Soft paper, when mixed with water, gum, or, better still, with flour-paste, forms a substance which can be moulded to any form, and which, when dry, will be as hard as cardboard. Its hardness and durability may be increased by mingling with it many substances.
Combined with soft leather in small fragments or with the dust of leather, it forms what the French call carton-cuir. In this, or even in its natural state—that is, paper and paste—papier-mâché, as it is termed, can under pressure be made as hard as any wood. I have seen all kinds of articles of furniture made from it. In America there are manufactories in which pails or buckets, tubs, firkins, and even durable boats, are thus manufactured. There is in Bergen, Norway, a church built entirely of it mixed with lime. For certain kinds of mending it is very valuable.
Though not so plastic as clay, papier-mâché can, with a little practice, be moulded into any form. It consists simply of pasting piece on to piece, pressing it meantime as much as possible with the fingers or a wooden implement like a pestle. The pressure should be applied as it gradually dries. Any one can thus make very hard cardboard with a bread-roller on a board.
If you have the cardboard cover of a book badly damaged, with even a portion gone, it can be restored by using papier-mâché in which a solution of glue or gum has been infused. Glue it specially at the edges. For such repairing take paper-dust or pulp, combined with gum-arabic in alum-water solution, or simply the gum. This is easily moulded and smoothed into any cracks or torn places.
If parchment be torn away it is easily replaced. Cut a piece to replace the missing portion, dampen it and the edge which it is to join till quite soft, then glue the two together, using pressure. I have just effected this myself with a cover of which half was gone, and the mending is hardly visible. Use the broad knife freely to press down the edges.
By combination with a mixture of nitric or sulphuric acid and water, soft paper becomes parchment-like and very hard. This requires careful experimenting, for its success depends on the quality of the acid and the texture of the paper. Very remarkable results have been obtained from this, such as material resembling ivory, horn, and tortoise-shell, in large blocks.

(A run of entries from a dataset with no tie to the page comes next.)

/-! `clearRedraw` -/

@[simp] theorem clearRedraw_v (s : State) : (clearRedraw s).v = s.v := rfl
@[simp] theorem clearRedraw_i (s : State) : (clearRedraw s).i = s.i := rfl
@[simp] theorem clearRedraw_pc (s : State) : (clearRedraw s).pc = s.pc := rfl
@[simp] theorem clearRedraw_stack (s : State) : (clearRedraw s).stack = s.stack := rfl
@[simp] theorem clearRedraw_sp (s : State) : (clearRedraw s).sp = s.sp := rfl
@[simp] theorem clearRedraw_dt (s : State) : (clearRedraw s).dt = s.dt := rfl
@[simp] theorem clearRedraw_st (s : State) : (clearRedraw s).st = s.st := rfl
@[simp] theorem clearRedraw_mem (s : State) : (clearRedraw s).mem = s.mem := rfl
@[simp] theorem clearRedraw_fb (s : State) : (clearRedraw s).fb = s.fb := rfl
@[simp] theorem clearRedraw_kprev (s : State) : (clearRedraw s).kprev = s.kprev := rfl
@[simp] theorem clearRedraw_wait (s : State) : (clearRedraw s).wait = s.wait := rfl
@[simp] theorem clearRedraw_rd (s : State) : (clearRedraw s).rd = false := rfl
@[simp] theorem clearRedraw_beep (s : State) : (clearRedraw s).beep = s.beep := rfl
@[simp] theorem clearRedraw_fault (s : State) : (clearRedraw s).fault = s.fault := rfl
@[simp] theorem clearRedraw_keysIn (s : State) : (clearRedraw s).keysIn = s.keysIn := rfl
@[simp] theorem clearRedraw_rndIn (s : State) : (clearRedraw s).rndIn = s.rndIn := rfl
@[simp] theorem clearRedraw_draws (s : State) : (clearRedraw s).draws = s.draws := rfl
@[simp] theorem clearRedraw_loadOpen (s : State) : (clearRedraw s).loadOpen = s.loadOpen := rfl

/-! Reading a register after an update -/

@[simp] theorem State.readV_writeV_same (s : State) (r : Reg) (b : Byte) : (s.writeV r b).readV r = b := by
  simp [State.readV]

theorem State.readV_writeV (s : State) (r q : Reg) (b : Byte) :
    (s.writeV r b).readV q = if q = r then b else s.readV q := by
  simp only [State.readV, State.writeV_v, Vector.getElem_set, Fin.ext_iff, eq_comm]

theorem State.readV_writeV_ne (s : State) {r q : Reg} (h : q ≠ r) (b : Byte) :
    (s.writeV r b).readV q = s.readV q := by
  simp [State.readV_writeV, h]

theorem State.readV_writeFlagged (s : State) (x q : Reg) (f b : Byte) :
    (s.writeFlagged x f b).readV q = if q = x then b else if q = vf then f else s.readV q := by
  simp only [State.writeFlagged, State.readV_writeV]

theorem State.readV_loadRegs (s : State) (bs : List Byte) (q : Reg) :
    (s.loadRegs bs).readV q = bs.getD q.val (s.readV q) := by
  simp [State.readV]

@[simp] theorem State.readV_jump (s : State) (p : Word) (q : Reg) : (s.jump p).readV q = s.readV q := rfl
@[simp] theorem State.readV_advance (s : State) (q : Reg) : s.advance.readV q = s.readV q := rfl
@[simp] theorem State.readV_skipIf (s : State) (c : Bool) (q : Reg) : (s.skipIf c).readV q = s.readV q := rfl
@[simp] theorem State.readV_faulted (s : State) (r : FaultRecord) (q : Reg) : (s.faulted r).readV q = s.readV q := rfl
@[simp] theorem State.readV_startStep (s : State) (q : Reg) : s.startStep.readV q = s.readV q := rfl
@[simp] theorem State.readV_tick (s : State) (q : Reg) : s.tick.readV q = s.readV q := rfl
@[simp] theorem State.readV_endStep (s : State) (q : Reg) : s.endStep.readV q = s.readV q := rfl
@[simp] theorem readV_setRandom (b : Byte) (s : State) (q : Reg) : (setRandom b s).readV q = s.readV q := rfl

/-- A register read depends on the register file alone. -/
theorem State.readV_congr {s t : State} (h : t.v = s.v) (r : Reg) : t.readV r = s.readV r := by
  simp [State.readV, h]

end Sys2Proof.Machine
end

Waste-paper is so common and cheap that papier-mâché can always be made anywhere. It is well adapted to close cracks in wood, walls, or elsewhere; and for those who wish for an employment or amusement, it affords endless facilities. One of these is the mending or making of toys.
A common mask is made as follows. On a face carved in wood and oiled there is spread common coarse soft paper wetted, which is carefully pressed down, and more paper and paste added, till it is of the requisite thickness. It is then, when rather dry, taken off and left to dry perfectly. It is then painted and varnished. Should a mask be broken, wet it, paste glue-paper over it, and paint it again.
Papier-mâché is popularly synonymous with that which is trashy and sham in art, simply because its capacities and applications are not known. Thus leather-work was long despised as only affording imitations of carved wood. But in the hands of a true artist—that is, of an original designer, who applies, and not a mere artisan, who imitates or copies—papier-mâché is as much a subject for art as any other material. It can be used in many ways, more or less allied to mending, as are all arts. Thus paper in fine powder, or reduced to a fine paste—or pulp—can be, with a little practice, mixed with gum and painted with a brush on a surface so as to produce relief. A very little elevation or depression thus serves to produce grounds which may serve to give light or shadow to pictures. Thus pastel painting or crayon in colours rubbed in, which has always been, even in the most vigorous hands, a weak or “softly sweet” art, may be made very vigorous by firmly relieving and roughening the ground; for, as the great American painter, Allston, often strengthened his colours by mixing sand with them, so pastel painting which lacks “sand” can have it supplied by mixing it with the gum for the ground.
To understand this process more clearly, let it be observed that, as the illuminators of mediæval manuscripts gave relief and the appearance of solidity to gold by making a raised surface with a powder of gesso (plaster of Paris) and clay and gum, so this principle can be carried out to a far greater extent by giving relief to a ground. Here those of limited views, who never get beyond the merely artisan stage of art, will at once decry this as shamming, and as imitating effect by the aid of modelling, and not being true art, quite forgetting that all is true to genius, and everything more or less sham in the mere imitation.